In a recent Education Week commentary, teacher Paula Stacey argues that, thanks to increased attention from the education establishment, writing instruction in schools has become overly prescriptive and process-oriented. She cites the now habitual and unquestioned use of graphic organizers, brainstorming worksheets, idea-structuring exercises, fixed essay formats, and required "genres"--none of which seem to help students once they get to college and are asked to develop complex ideas in writing. "In our desire to help students engage in the process of writing," Stacey contends, "we have defined a process that really isn't writing." Her advice: "Let's get rid of the narrow models" and allow for "the messy process that is thinking."
What's your view?
Has writing instruction become too prescriptive? Can less structured approaches be effective? What supports do students need?
What works (or doesn't work) for you? I would love to hear your thoughts!!
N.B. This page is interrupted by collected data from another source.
section
/-! SUPPORT. What a pattern of the opcode map says of the fields of its words for the B class (30_encoding.md R70), and
the branches (47_branch.md): the three comparisons as conditions on the operands, and the effect of a branch. -/

namespace Sys2Proof

/-- A word of a B pattern has the fields of the pattern and the B immediate. -/
theorem decodeClass_of_mask_b {w : Word} (f3 : BitVec 3)
    (h : w &&& 0x0000707F#32 = BitVec.ofNat 32 (2 ^ 12 * f3.toNat + (0x63#7).toNat)) :
    decodeClass w = .b 0x63#7 (rs1Of w) (rs2Of w) f3 (immBOf w) := by
  obtain ⟨hop, rfl⟩ := fields_of_mask_funct3 h
  rw [← hop]
  exact decodeClass_eq_iff.mpr (.b (classOf_eq_B_iff.mpr hop))

end Sys2Proof

namespace Sys2Proof.Machine

variable {s : State} {i : Instr} {imm : Word} {a b : Word}

/-! ### The comparisons -/

theorem equal_iff : equal a b = true ↔ a = b := beq_iff_eq

theorem not_equal_iff : (!equal a b) = true ↔ a ≠ b := by
  rw [Bool.not_eq_true', ← Bool.not_eq_true, equal_iff]

theorem lessSigned_iff : lessSigned a b = true ↔ a.toInt < b.toInt := BitVec.slt_iff_toInt_lt

theorem not_lessSigned_iff : (!lessSigned a b) = true ↔ b.toInt ≤ a.toInt := by
  rw [Bool.not_eq_true', ← Bool.not_eq_true, lessSigned_iff, Int.not_lt]

theorem lessUnsigned_iff : lessUnsigned a b = true ↔ a.toNat < b.toNat := BitVec.ult_iff_toNat_lt

theorem not_lessUnsigned_iff : (!lessUnsigned a b) = true ↔ b.toNat ≤ a.toNat := by
  rw [Bool.not_eq_true', ← Bool.not_eq_true, lessUnsigned_iff, Nat.not_lt]

/-! ### The effect of a branch -/

/-- An instruction whose meaning `hx` is `branch` moves the pc by its condition, in the form `hc` puts it in, and does
nothing else (R185). -/
theorem exec_branch_pcEffect {taken : Bool} {c : Prop} [Decidable c] (hx : exec i s = s.branch taken imm)
    (hc : taken = true ↔ c) :
    ∃ t, exec i s = .next t ∧ PcEffect s t (if c then s.pc + imm else s.pc + 4#32) := by
  obtain ⟨t, ht, heffect, -, -⟩ := s.branch_effect taken imm
  exact ⟨t, hx.trans ht, by simpa only [hc] using heffect⟩

/-- Settles O27: the words have the fields of the instruction, and the branch is taken by equality of the operands. -/
theorem equalityBranchesEncodingAndResult : Obligations.EqualityBranchesEncodingAndResult :=
  ⟨fun _ h => decode_of_fieldsOf (decodeClass_of_mask_b 0b000#3 h),
    fun _ h => decode_of_fieldsOf (decodeClass_of_mask_b 0b001#3 h), fun _ _ _ _ =>
    ⟨exec_branch_pcEffect rfl equal_iff, exec_branch_pcEffect rfl not_equal_iff⟩⟩

/-- Settles O28: the words have the fields of the instruction, and the branch is taken by the signed order of the
operands. -/
theorem signedBranchesEncodingAndResult : Obligations.SignedBranchesEncodingAndResult :=
  ⟨fun _ h => decode_of_fieldsOf (decodeClass_of_mask_b 0b100#3 h),
    fun _ h => decode_of_fieldsOf (decodeClass_of_mask_b 0b101#3 h), fun _ _ _ _ =>
    ⟨exec_branch_pcEffect rfl lessSigned_iff, exec_branch_pcEffect rfl not_lessSigned_iff⟩⟩

/-- Settles O29: the words have the fields of the instruction, and the branch is taken by the unsigned order of the
operands. -/
theorem unsignedBranchesEncodingAndResult : Obligations.UnsignedBranchesEncodingAndResult :=
  ⟨fun _ h => decode_of_fieldsOf (decodeClass_of_mask_b 0b110#3 h),
    fun _ h => decode_of_fieldsOf (decodeClass_of_mask_b 0b111#3 h), fun _ _ _ _ =>
    ⟨exec_branch_pcEffect rfl lessUnsigned_iff, exec_branch_pcEffect rfl not_lessUnsigned_iff⟩⟩

end Sys2Proof.Machine
end

section
/-! SUPPORT. What the pattern of the J class says of the fields of its words (30_encoding.md R70), and JAL
(48_jal.md). -/

namespace Sys2Proof

/-- A word of the J pattern has the opcode of the pattern and the J immediate. -/
theorem decodeClass_of_mask_j {w : Word} (h : w &&& 0x0000007F#32 = 0x0000006F#32) :
    decodeClass w = .j 0x6F#7 (rdOf w) (immJOf w) := by
  have hop : opcodeOf w = 0x6F#7 := opcode_of_mask h
  rw [← hop]
  exact decodeClass_eq_iff.mpr (.j (classOf_eq_J_iff.mpr hop))

end Sys2Proof

namespace Sys2Proof.Machine

/-- Settles O26: the words have the fields of the instruction, and the jump goes to the wrapped sum of its own address
and the offset. -/
theorem jalEncodingAndResult : Obligations.JalEncodingAndResult :=
  ⟨fun _ h => decode_of_fieldsOf (decodeClass_of_mask_j h), fun _ imm s =>
    exec_jump_registerEffect rfl (add_eq_ofNat s.pc imm)⟩

end Sys2Proof.Machine
end

section
/-! SUPPORT. The ends of a run (60_exceptions.md R220 to R226): ECALL, illegal words, and everything an instruction
and a step can do to the status. -/

namespace Sys2Proof

/-- The illegal words are those that match no row of the opcode map (R72). -/
theorem decode_error_iff_no_row {w : Word} :
    (∃ e, decode w = .error e) ↔ ∀ row ∈ opcodeTable, w &&& row.2.2 ≠ row.2.1 := by
  constructor
  · exact fun herr row hrow hmatch => row_not_illegal row hrow hmatch herr
  · intro hno
    cases hd : decode w with
    | error e => exact ⟨e, rfl⟩
    | ok i =>
      obtain ⟨row, hrow, -, hmatch⟩ := opcodeRow i
      rw [encode_of_decode hd] at hmatch
      exact absurd hmatch (hno row hrow)

end Sys2Proof

namespace Sys2Proof.Machine

variable {s t : State} {i : Instr} {rd rs1 rs2 : Reg} {imm : Word} {w : Width}

/-! ### ECALL and illegal words -/

/-- Settles O30: ECALL is `halt`, which changes the status alone, and the step adds nothing around it. -/
theorem ecallHaltsAndChangesNothingElse : Obligations.EcallHaltsAndChangesNothingElse :=
  have hd : decode 0x00000073#32 = .ok .ecall := decode_eq_ecall_iff.mpr rfl
  ⟨hd, fun _ => ⟨_, rfl, rfl, rfl, rfl, rfl, rfl⟩, fun _ ha => ha.step_eq_exec hd, rfl⟩

/-- Settles O15: a word that matches no row is rejected, and the step raises that and changes the status alone. -/
theorem illegalWordStopsTheRun : Obligations.IllegalWordStopsTheRun := by
  intro s word ha hno
  obtain ⟨e, hd⟩ := decode_error_iff_no_row.mpr hno
  exact step_of_decode_error ha.running ha.not_atEndOfImage (State.fetchWord_of_aboutToExecute ha) hd

/-! ### How an instruction ends a run -/

/-- The load instructions of each width (R152 to R156). -/
def loadsOf : Width → Reg → Reg → Word → List Instr
  | .byte, rd, rs1, imm => [.lb rd rs1 imm, .lbu rd rs1 imm]
  | .half, rd, rs1, imm => [.lh rd rs1 imm, .lhu rd rs1 imm]
  | .word, rd, rs1, imm => [.lw rd rs1 imm]

/-- `ExecStops s i st`: from `s` instruction `i` ends the run with status `st`, and why: it is ECALL, or it is a load
or a store whose bytes do not all exist. -/
inductive ExecStops (s : State) : Instr → Status → Prop where
  | ecall : ExecStops s .ecall (.halted .ecall)
  | load {i : Instr} {w : Width} {rd rs1 : Reg} {imm : Word} (hi : i ∈ loadsOf w rd rs1 imm)
      (hlt : s.cfg.memSize < (s.effectiveAddress rs1 imm).toNat + w.bytes) :
      ExecStops s i (.faulted (.memFault .load (s.effectiveAddress rs1 imm) w))
  | store {w : Width} {rs1 rs2 : Reg} {imm : Word}
      (hlt : s.cfg.memSize < (s.effectiveAddress rs1 imm).toNat + w.bytes) :
      ExecStops s (storeOf w rs1 rs2 imm) (.faulted (.memFault .store (s.effectiveAddress rs1 imm) w))

/-- The instruction completes and keeps the status, or it ends the run and changes the status alone. -/
def ExecKeepsOrStops (s t : State) (i : Instr) : Prop :=
  t.status = s.status ∨ ∃ st, ExecStops s i st ∧ StopsWith s t st

theorem State.writeAndAdvance_keeps_status {v : Word} (h : s.writeAndAdvance rd v = .next t) :
    t.status = s.status := by
  cases h; simp

theorem State.linkAndJump_keeps_status {target : Word} (h : s.linkAndJump rd target = .next t) :
    t.status = s.status := by
  cases h; simp

theorem State.branch_keeps_status {taken : Bool} (h : s.branch taken imm = .next t) : t.status = s.status := by
  cases taken <;> (cases h; rfl)

theorem State.load_keeps_status_or_stops {extend : Word → Word} (hi : i ∈ loadsOf w rd rs1 imm)
    (h : s.load w extend rd rs1 imm = .next t) : ExecKeepsOrStops s t i := by
  obtain ⟨hlt, hf⟩ | ⟨-, hl⟩ := s.load_cases w extend rd rs1 imm
  · cases hf.symm.trans h
    exact .inr ⟨_, .load hi hlt, rfl⟩
  · exact .inl (State.writeAndAdvance_keeps_status (hl.symm.trans h))

theorem State.store_keeps_status_or_stops (h : s.store w rs1 rs2 imm = .next t) :
    ExecKeepsOrStops s t (storeOf w rs1 rs2 imm) := by
  obtain ⟨hlt, hf⟩ | ⟨-, u, hu, ⟨-, -, -, hst, -⟩, -⟩ := s.store_cases w rs1 rs2 imm
  · cases hf.symm.trans h
    exact .inr ⟨_, .store hlt, rfl⟩
  · cases hu.symm.trans h
    exact .inl hst

/-- Everything an instruction can do to the status. -/
theorem exec_keeps_status_or_stops : (i : Instr) → exec i s = .next t → ExecKeepsOrStops s t i
  | .add .., h | .sub .., h | .sll .., h | .slt .., h | .sltu .., h | .xor .., h | .srl .., h | .sra .., h
  | .or .., h | .and .., h | .addi .., h | .slli .., h | .slti .., h | .sltiu .., h | .xori .., h | .srli .., h
  | .srai .., h | .ori .., h | .andi .., h | .lui .., h | .auipc .., h => .inl (State.writeAndAdvance_keeps_status h)
  | .jalr .., h | .jal .., h => .inl (State.linkAndJump_keeps_status h)
  | .beq .., h | .bne .., h | .blt .., h | .bge .., h | .bltu .., h | .bgeu .., h => .inl (State.branch_keeps_status h)
  | .lb .., h | .lh .., h | .lw .., h => State.load_keeps_status_or_stops (.head _) h
  | .lbu .., h | .lhu .., h => State.load_keeps_status_or_stops (.tail _ (.head _)) h
  | .sb .., h => State.store_keeps_status_or_stops (w := .byte) h
  | .sh .., h => State.store_keeps_status_or_stops (w := .half) h
  | .sw .., h => State.store_keeps_status_or_stops (w := .word) h
  | .ecall, h => by cases h; exact .inr ⟨_, .ecall, rfl⟩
But how can college instructors even expect complex ideas in writing when they can't even get simple, straightforward, and complete sentences? Forget higher learning complex critical thinking...I have a hard enough time getting appropriate summaries of reading assignments. The students have a difficult time (1) finding information in the assigned reading (2) summarizing it and describing it correctly in written sentences. I would love to help them develop more complex ideas in writing, but so many college students can hardly do the bare minimum. It's frustrating, and I'm not sure how to deal with it.